▸ TASK PROMPT:
What lines in the records below contain the string "fieldsWord"? Copy every one.

PROVIDED DATA below:

/-- The home slice of a service queue sees ATAIL ahead of AHEAD: the thread of the next answered continuation starts, and
AHEAD advances in the same step. -/
def execServiceReply (ctx : Nat) (s : State) : Host.Outcome State Fault Refusal :=
  match s.ctx? ctx with
  | none => .next s
  | some c =>
    match ctxPa s c c.svcq with
    | none => .next s
    | some q =>
      let acap := s.readM (q + 40) 8
      let ahead := s.readM (q + 56) 8
      let slot : Word := BitVec.ofNat 64 (s.readM (q + 32) 8 + 8 * (ahead % (if acap = 0 then 1 else acap)))
      if c.st ≠ .running ∨ ahead = s.readM (q + 48) 8 then .next s
      else match ctxPa s c slot with
      | none => .next s
      | some a =>
        let va : Word := BitVec.ofNat 64 (s.readM a 8)
        let hold := heldBy s none (agentLines s c c.svcq 64 ++ agentLines s c slot 8 ++ continuationLines s c va)
        if hold ≠ [] then .next (s.publishFor hold)
        else
          let s := writeMaster s (q + 56) 8 ((ahead + 1) % 2 ^ 64)
          match continuationMapped s c va, s.threads.find? fun t => t.status == .continuation va && (s.teamOf t).ctx == ctx with
          | true, some t =>
            let w := fun (k : Nat) => BitVec.ofNat 64 (((ctxPa s c (va + BitVec.ofNat 64 (8 * k))).map fun pa => s.readM pa 8).getD 0)
            let s := s.modThread t.id fun x =>
              let r := replyRegs (s.teamOf t).kernel t.id w
              { x with regs := r, rserial := (w 3).setWidth 32, back := some ⟨(w 3).setWidth 32, x.pc, 0, r, w 0, false⟩ }
            .next (s.enter [(t.id, w 0)])
          | _, _ => .next s

/-! ### On-chip windows (R293, R350) -/


/-- Byte `i` of a little-endian value. -/
def natByte (v i : Nat) : Nat := v / 2 ^ (8 * i) % 256

/-- A core runs a team: it is powered and a team is resident. -/
def Core.runs (s : State) (c : Core) : Bool := !c.gated && s.teams.any fun tm => tm.core == c.id

/-- Byte `o` of a thread's 512 bytes of the register file. -/
def regByte (t : Thread) (o : Nat) : Nat :=
  if h : o / 8 < 32 then natByte (t.regs.gval ⟨o / 8, h⟩).toNat (o % 8)
  else if h : o / 8 - 32 < 32 then natByte (t.regs.fval ⟨o / 8 - 32, h⟩).toNat (o % 8)
  else 0

/-- The thread at (lane, slot) of a core. -/
def threadAt (s : State) (core n : Nat) : Option Thread := s.thread? ⟨core, n / 8, n % 8⟩

def granCode : Gran → Nat
  | .empty => 0 | .full => 1 | .failed => 2

/-- CROSS of a thread (R350): bit n is the direction of crossing n, 1 for a call that left for the hazel side. -/
def crossWord (t : Thread) : Nat := (t.cross.reverse.zipIdx).foldl (fun n (b, i) => if b then n + 2 ^ i else n) 0

/-- The status record of a thread (R350) as 32 bytes. -/
def statusRecord (t : Thread) : Nat :=
  let st : Nat := match t.status with
    | .live | .frozen | .waiting => 1 | .asleep _ => 2 | .away => 3 | .continuation _ => 4 | .ended _ => 5
  let at_ : Nat := match t.status with | .asleep (some a) => a.toNat | .continuation a => a.toNat | _ => 0
  st + t.cross.length * 2 ^ 8 + crossWord t * 2 ^ 64 + at_ * 2 ^ 128

/-- The commit reply of a thread (R350): SERIAL and value. -/
def replyRecord (t : Thread) : Nat := match (t.replies.find? fun r => r.1 == t.rserial).or t.replies.head? with | some (k, v) => k.toNat + (v % 2 ^ 64) * 2 ^ 64 | none => 0

/-- The lowest (lane group × 8 + slot) among a team's groups (R350). -/
def Team.place (tm : Team) : Nat := (tm.groups.map fun g => g.1 * 8 + g.2).foldl Nat.min 31

/-- A word of `n`-bit fields, the lowest first. -/
def fieldsWord (n : Nat) (l : List Nat) : Word := BitVec.ofNat 64 (l.foldr (fun v a => v % 2 ^ n + 2 ^ n * a) 0)

/-- A barrier: phase, count and target (0 for none). -/
def Bar.word (b : Bar) : Word := fieldsWord 16 [b.phase, b.count, b.target.getD 0, if b.target.isSome then 1 else 0]

/-- A queue's state with the element that it is frozen at, its position, and its position at its region's entry. -/
def Queue.words (q : Queue) : List Word :=
  [BitVec.ofNat 64 ((fieldsWord 1 [if q.started then 1 else 0, if q.desc.isSome then 1 else 0, if q.stalled then 1 else 0, if q.frozen.isSome then 1 else 0]).toNat
     + 16 * q.frozen.getD 0),
   BitVec.ofNat 64 q.pos, BitVec.ofNat 64 ((q.entries.head?.map (·.2.2)).getD q.pos)]

/-- Team state (R350): ECOUNT, the barriers and the queues, in the order of the reference, one doubleword a barrier and three a queue
(DESIGN CHOICE, log 50). -/
def Team.stateWords (tm : Team) : List Word :=
  BitVec.ofNat 64 tm.ecount :: tm.bars.map Bar.word ++ tm.queues.flatMap Queue.words

/-- A pending command (R366): its descriptor copy and its progress, whose layout the reference does not give. -/
def cmdWords (k : TileCmd) : List (Option Word) := ((k.desc ++ List.replicate 8 0).take 8).map some ++ [none, none]

/-- A tile row as the accumulator image holds it (R350): what a region wrote reaches it when its gate opens. -/
def imageRow (s : State) (c : Core) (r : Nat) : BitVec 2048 :=
  match c.rowEntry.find? fun e => e.1 == r && !s.gate (e.2.1, e.2.2.1) with
  | some e => e.2.2.2
  | none => assocD 0 r c.acc

/-- A byte of the pewter shadow of a core (R350). Parts whose layout or contents the reference does not promise hold free
values, and the reserved part reads as 0 (R12). -/
def shadowByte (s : State) (c : Core) (o : Nat) : Nat :=
  let free := Config.freeNat (s.fresh + o) % 256
  let teamAt := fun (p : Nat) => s.teams.find? fun tm => tm.core == c.id && tm.place == p
  let wordByte := fun (w : Option Word) (o : Nat) => (w.map fun w => natByte w.toNat (o % 8)).getD free
  if o < 0x80000 then (if c.gated then ((threadAt s c.id (o / 512)).map fun t => regByte t (o % 512)).getD (Memory.read c.rf o).toNat else free)
  else if o < 0x140000 then (Memory.read c.spShadow (o - 0x80000)).toNat
  else if o < 0x14C000 then granCode (assocD .empty (o - 0x140000) c.granShadow)
  else if o < 0x150000 then
    wordByte ((teamAt ((o - 0x14C000) / 512)).bind fun tm => tm.stateWords[(o - 0x14C000) % 512 / 8]?) o
  else if o < 0x190000 then natByte (imageRow s c ((o - 0x150000) / 256)).toNat (o % 256)
  else if o < 0x1D0000 then
    match c.rowEntry.find? fun e => e.1 == (o - 0x190000) / 256 with
    | some e => natByte e.2.2.2.toNat (o % 256)
    | none => free
  else if o < 0x310000 then
    let k := (o - 0x1D0000) / 640
    match threadAt s c.id (k / 2) with
    | some t => (((if k % 2 = 0 then t.slot0 else t.slot1).bytes[(o - 0x1D0000) % 640]?).getD 0).toNat
    | none => free
  else if o < 0x318000 then ((threadAt s c.id ((o - 0x310000) / 32)).map fun t => natByte (statusRecord t) (o % 32)).getD 0
  else if o < 0x320000 then ((threadAt s c.id ((o - 0x318000) / 32)).map fun t => natByte (replyRecord t) (o % 32)).getD free
  else if o < 0x328000 then free
  else if o < 0x32C000 then
    let p := (o - 0x328000) / 512
    wordByte (((teamAt p).bind fun tm => (tm.queues[o % 512 / 64]?).bind (·.desc)).map fun d => (d[o % 64 / 8]?).getD 0) o
  else if o < 0x3CC000 then
    let p := (o - 0x32C000) / 0x5000
    let k := (o - 0x32C000) % 0x5000
    wordByte ((((teamAt p).bind fun tm => (s.cmds.filter fun x => x.team == tm.id)[k / 80]?).bind fun x => (cmdWords x)[k % 80 / 8]?).bind id) o
  else 0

End of PROVIDED DATA.

▸ EXERCISE RESPONSE:
def fieldsWord (n : Nat) (l : List Nat) : Word := BitVec.ofNat 64 (l.foldr (fun v a => v % 2 ^ n + 2 ^ n * a) 0)
def Bar.word (b : Bar) : Word := fieldsWord 16 [b.phase, b.count, b.target.getD 0, if b.target.isSome then 1 else 0]
  [BitVec.ofNat 64 ((fieldsWord 1 [if q.started then 1 else 0, if q.desc.isSome then 1 else 0, if q.stalled then 1 else 0, if q.frozen.isSome then 1 else 0]).toNat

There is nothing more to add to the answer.